What I'm getting at is that this can be solved in multiple ways: 1) introducing new types, 2) introducing a new literal form, 3) allowing the existing string literal forms to work with existing integer types.

#1 is bad because it doesn't work with existing APIs and common cases, it leads to syntactic bloat for the common cases we're trying to sugar. #3 leads to potential for confusion and "creep" problems as I mentioned upthread.

I don't see the downside of #2. We didn't use single quotes initially because we thought that they could be used for multi-line string literals, but that has already been resolved. I don't see the downside to taking the (highly precedented! :-) approach of using them for character literals. Once you do that, then the behavior is immediately obvious:

  let a = 'c'  // Character
  let b : Int8 = 'x'  // ok
  let c : Int16 = '˚' // ok if it fits.
  let d : Int = '\u{123}'  // ok

  let e : Int8 = "x" // obviously not ok, "x" is a string.

etc. What's the bad thing about this approach? What possibility for confusion or other problem do you forsee?

-Chris

9 Likes

Going back to the OP, this C code:

would be expressible like this:

let hexcodes: [UInt8] = 
    ['0', '1', '2', '3', '4' ,'5', '6', '7', '8', '9', 'a', 'b', 'c', 'd', 'e', 'f']

which seems to directly address the problem at hand.

1 Like

right now Unicode.Scalar is really bad to use just because it uses " which means you have to type as Unicode.Scalar everywhere which is annoying. making use of ' could make things better, and it’s not like anyone else has any serious plans for this character anytime soon

2 Likes

I can't say that I'm against it, especially now that it's been fleshed out a bit more with the other types you gave examples of. :slightly_smiling_face:

My initial hesitation was to the Character type specifically being treated differently from other strings or scalars, but I think if we partitioned the various types by their cardinality and said:

  • Single quotes represent literals that can be treated as a single ASCII code unit, UTF-16 code unit, Unicode.Scalar, (edit: or Character), depending on the type it's being coerced to
  • Double quotes represent literals that contain may only be coerced to types that support multiple characters

...then we'd be telling a consistent and compelling story.

2 Likes

+1 with the extension that single quotes should allow a single grapheme cluster as well, e.g. when of type Character.

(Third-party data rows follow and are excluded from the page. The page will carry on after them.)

-- ==== Sys2Proof/Laws/Registers.lean ====
section
/-! SUPPORT. Registers, the call stack, keys and the operand forms: one lemma for each read after each write. -/

namespace Sys2Proof.Machine

variable (s : State)

theorem State.readV_setV (x y : Reg) (b : Byte) : (s.setV x b).readV y = if y = x then b else s.readV y := by
  simp [State.readV, Vector.getElem_set, Fin.ext_iff, eq_comm]

@[simp] theorem State.readV_setV_self (x : Reg) (b : Byte) : (s.setV x b).readV x = b := by
  simp [State.readV_setV]

theorem State.readV_setV_of_ne {x y : Reg} (h : y ≠ x) (b : Byte) : (s.setV x b).readV y = s.readV y := by
  simp [State.readV_setV, h]

/-- The flag is the final register write (R33). -/
theorem State.readV_setVFlag (x y : Reg) (r f : Byte) :
    (s.setVFlag x r f).readV y = if y = vf then f else if y = x then r else s.readV y := by
  unfold State.setVFlag; simp only [State.readV_setV]

@[simp] theorem State.readV_setVFlag_vf (x : Reg) (r f : Byte) : (s.setVFlag x r f).readV vf = f := by
  simp [State.readV_setVFlag]

theorem getElem_writeRegs (bytes : List Byte) :
    ∀ (k : Nat) (v : Vector Byte 16) (y : Nat) (hy : y < 16),
      (writeRegs bytes k v)[y] = if k ≤ y ∧ y < k + bytes.length then bytes.getD (y - k) 0#8 else v[y] := by
  induction bytes with
  | nil => intro k v y hy; rw [if_neg (by simp)]; rfl
  | cons b bytes ih =>
    intro k v y hy
    rw [writeRegs, ih, Vector.getElem_setIfInBounds]
    simp only [List.length_cons]
    rcases Nat.lt_trichotomy y k with h | rfl | h
    · rw [if_neg (by omega), if_neg (by omega), if_neg (by omega)]
    · rw [if_neg (by omega), if_pos rfl, if_pos (by omega)]; simp
    · have hs : y - k = (y - (k + 1)) + 1 := by omega
      by_cases hin : y < k + (bytes.length + 1)
      · rw [if_pos (by omega), if_pos (by omega), hs, List.getD_cons_succ]
      · rw [if_neg (by omega), if_neg (by omega), if_neg (by omega)]

/-- Every register below the length of the list is its byte, and every other register is as before (R187). -/
theorem State.readV_setVs (bytes : List Byte) (y : Reg) :
    (s.setVs bytes).readV y = bytes.getD y.val (s.readV y) := by
  show (writeRegs bytes 0 s.v)[y.val] = _
  rw [getElem_writeRegs]
  by_cases h : y.val < bytes.length
  · rw [if_pos (by omega), Nat.sub_zero, List.getD_eq_getElem _ _ h, List.getD_eq_getElem _ _ h]
  · rw [if_neg (by omega), List.getD_eq_default _ _ (Nat.le_of_not_lt h)]; rfl

@[simp] theorem State.key_setKey (k j : KeyId) (b : Bool) :
    (s.setKey k b).key j = if j = k then b else s.key j := by
  simp [State.key, Vector.getElem_set, Fin.ext_iff, eq_comm]

/-- `LowestKey()` is undefined exactly when no key is pressed (R45). -/
theorem State.lowestKey_eq_none : s.lowestKey = none ↔ ∀ k, s.key k = false := by
  simp [State.lowestKey, List.find?_eq_none]

/-- `LowestKey()` is pressed, and no lower key is (R45). -/
theorem State.lowestKey_eq_some {k : KeyId} (h : s.lowestKey = some k) :
    s.key k = true ∧ ∀ j < k, s.key j = false := by
  unfold State.lowestKey at h
  refine ⟨List.find?_some h, fun j hj => ?_⟩
  obtain ⟨-, as, bs, hl, has⟩ := List.find?_eq_some_iff_append.mp h
  have hsorted : (as ++ k :: bs).Pairwise (· < ·) := hl ▸ List.pairwise_lt_finRange 16
  have hmem : j ∈ as ++ k :: bs := hl ▸ List.mem_finRange j
  rcases List.mem_append.mp hmem with hj' | hj'
  · simpa using has j hj'
  · have := (List.pairwise_append.mp hsorted).2.1
    rcases List.mem_cons.mp hj' with rfl | hj'
    · exact absurd hj (lt_irrefl _)
    · exact absurd ((List.pairwise_cons.mp this).1 j hj') (not_lt.mpr hj.le)

/-! ### Call stack -/

theorem State.push_of_lt (h : s.sp < 16) (a : Addr) : s.push a = some { s with stack := a :: s.stack } := by
  unfold State.push; rw [if_pos h]

theorem State.push_of_full (h : 16 ≤ s.sp) (a : Addr) : s.push a = none := by
  unfold State.push; rw [if_neg (Nat.not_lt.mpr h)]

theorem State.push_eq_some {t : State} {a : Addr} (h : s.push a = some t) :
    s.sp < 16 ∧ t = { s with stack := a :: s.stack } := by
  unfold State.push at h
  split at h
  · exact ⟨‹_›, (Option.some.inj h).symm⟩
  · cases h

theorem State.pop_eq_none : s.pop = none ↔ s.sp = 0 := by
  unfold State.pop State.sp
  cases s.stack <;> simp

theorem State.pop_eq_some {t : State} {a : Addr} (h : s.pop = some (a, t)) :
    ∃ rest, s.stack = a :: rest ∧ t = { s with stack := rest } := by
  unfold State.pop at h
  split at h
  · cases h
  · rename_i b rest hs; cases h; exact ⟨rest, hs, rfl⟩

/-! ### Operand forms -/

@[simp] theorem toNat_zextNnn (nnn : BitVec 12) : (zextNnn nnn).toNat = nnn.toNat := by
  unfold zextNnn; rw [BitVec.toNat_setWidth]; omega

@[simp] theorem toNat_zextByte (b : Byte) : (zextByte b).toNat = b.toNat := by
  unfold zextByte; rw [BitVec.toNat_setWidth]; omega

@[simp] theorem length_regsUpTo (x : Reg) : (s.regsUpTo x).length = x.val + 1 := by
  simp [State.regsUpTo]

theorem getD_regsUpTo (x : Reg) {j : Reg} (h : j ≤ x) (d : Byte) : (s.regsUpTo x).getD j.val d = s.readV j := by
  have hj : j.val < x.val + 1 := Nat.lt_succ_of_le h
  rw [List.getD_eq_getElem _ _ ((length_regsUpTo s x).symm ▸ hj)]
  unfold State.regsUpTo
  rw [List.getElem_ofFn]
  rfl

theorem index16_eq_none (b : Byte) : index16 b = none ↔ 15 < b.toNat := by
  unfold index16; split <;> simp <;> omega

theorem index16_eq_some (b : Byte) (d : Fin 16) : index16 b = some d ↔ b.toNat = d.val := by
  unfold index16
  split
  · simp [Fin.ext_iff]
  · have := d.isLt; simp; omega

@[simp] theorem length_bcdDigits (b : Byte) : (bcdDigits b).length = 3 := rfl

@[simp] theorem toNat_glyphAddr (d : Fin 16) : (glyphAddr d).toNat = 5 * d.val := by
  have := d.isLt
  unfold glyphAddr; rw [BitVec.toNat_ofNat]; omega

@[simp] theorem toNat_keyByte (k : KeyId) : (keyByte k).toNat = k.val := by
  have := k.isLt
  unfold keyByte; rw [BitVec.toNat_ofNat]; omega

end Sys2Proof.Machine
end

I believe that this can all be added in an additive and compatible manner. We would want to eventually deprecate these though:

   Int8(ascii: "x")  // should migrate to single quotes, and possibly eliminate the initializer outright.
   let x : Character = "y"  // should migrate to using single quotes instead of double.

I don't see a rush to doing this though.

-Chris

7 Likes

Indeed, I didn't mean to leave that one out! (Edited above.)

Also this one, correct?

let x: Unicode.Scalar = "y"  // should migrate to single quotes
1 Like

Yep, everything like that.

1 Like

Okay, if it's used consistently with Character etc, cleanly separating a single character or UTF-8/UTF-16 code point from multiple, then I can see the argument for it. It's not that compelling to me personally, and I feel like they would be more useful as e.g. the raw string feature that has been discussed here previously, but it does provide a clean syntax for people who work with characters-as-integers a lot. I don't know how large that audience is, though.

In swift-corelibs-foundation, UInt16 is already ExpressibleByUnicodeScalarLiteral:

public typealias unichar = UInt16

extension unichar : ExpressibleByUnicodeScalarLiteral {
    public typealias UnicodeScalarLiteralType = UnicodeScalar
    
    public init(unicodeScalarLiteral scalar: UnicodeScalar) {
        self.init(scalar.value)
    }
}

@Tony_Parker, should this be removed for compatibility with Darwin platforms?

There was an issue with how to validate Character literals:

[SR-4546] Need more permissive ExtendedGraphemeClusterLiteral parsing

I don't know if this will be re-evaluated for Swift 5.

just to be clear, what is the integer value of a single-quoted Character containing multiple Unicode.Scalars?